А Даша была женщиной. Она была благодарна Хирургу безмерно, она отдавалась ему как богу, но в далекое будущее не заглядывала. В далекое совместное будущее.

Стоит ли думать, что будет через полгода, если кругом столько насущных проблем?

Стоит ли думать, что будет через год, через два?

Стоит ли думать и отравлять такие радостные дни мыслями, что Виктор Васильевич Лихоносов, как не крути, это не муж? Не отец, не добытчик и не защитник? Конечно, все может изменится, он может стать другим, да и она ведь еще не знает, сможет ли уйти от него к другому.

И потому Даша вела двойственную жизнь: всем своим новым существом она жила в будущем, блистающем огнями рамп, тянущемся в неведомое мостками подиумов, мчащемся в красных спортивных машинах с открытым верхом. А с Хирургом она жила сегодняшним, нет, вчерашним, по сути дела вчерашним днем.

Жила и не задумывалась, ведь эту ее двойственную жизнь придумал он сам. Он сам говорил, что многие несчастья нашего общества происходят из-за того, что большая часть семей по тем или иным причинам живет не в ту сторону.

"Семьи создаются, – изрекал он, лепя пельмени из свинины Козлова, – чтобы физиологически выжить перед лицом жизненных напастей, чтобы женщина могла родить ребенка, чтобы было кому защищать малых и кормить состарившихся. А в идеале семья нужна лишь для воспитания ребенка. И воспитания не в качестве лишней пары рук, не в качестве кормильца престарелых родителей, а в качестве полноценного и самостоятельного человека, главная цель которого не заработать деньги, не сделать карьеру, а реализоваться. И это великая цель, ибо вокруг реализовавшихся людей меньше горя и ненависти".

А кто не хочет, чтобы вокруг было меньше горя и ненависти? И Даша хотела. Слушая Лихоносова, она чувствовала себя его дочерью, дочерью, которую воспитывают, чтобы она могла пойти по миру своею собственной дорогой.

65. Козлов появился и исчез.

Со временем свыкшись со своим лицом, Даша стала Афродитой. Даже красивее, потому что красота ее была человечной, а глаза и ум помнили горе. Лихоносов не сводил с нее глаз. И не спешил освободить ногу он железок. Даша, глядя в его несмелые глаза, понимала, что эти железки для него есть суть оковы с ядром, сняв которые, он потеряет власть над своей Галатеей.

– Ладно, сниму их седьмого ноября, – пообещал он в середине октября после того, как женщина, якобы в пылу любви, больно ударила его своей конструкцией.

– Ты случайно не коммунист? – радостно засмеялась Даша. – Обещал же к Новому году?

– К Новому году я обещал тебе всенародное признание, – ответил Хирург, потершись щекой о ее плечо.

И она стала ждать пролетарского праздника, как Пасхи.

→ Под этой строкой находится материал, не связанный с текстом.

-- ==== Sys2Proof/Machine/Dispatch.lean ====
section
/-!
DEFINITION. Each instruction and event of the table with its meaning, arm by arm.
-/
namespace Sys2Proof.Machine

В конце октября неожиданно пришел с фотоаппаратом молоденький и симпатичный лейтенант милиции.

– Я от Владимира Константиновича, – сказал он, восторженно поглядывая на Дашу.

– А кто такой Владимир Константинович? – заиграла глазами преемница Афродиты.

– Это подполковник Козлов. Бывший подполковник. Увольняясь, он попросил меня сделать вам новый паспорт. Есть у вас чистая простыня?

– Есть, конечно, – ответила Даша, уразумев, почему в вопросе лейтенанта прозвучало ожидание отрицания. "Будь ты со мной, простыни пришлось бы менять каждый день".

Хирург также прочитал эту мысль и, не желая появления ее апологетов, обратил внимание симпатичного лейтенанта на себя:

– Нет ли у вас каких-либо сведений о Владимире Константиновиче? Мы часто его вспоминаем, очень тепло вспоминаем.

– Почему нет? – усмехнулся лейтенант. – Есть, мы навели справки по своим каналам.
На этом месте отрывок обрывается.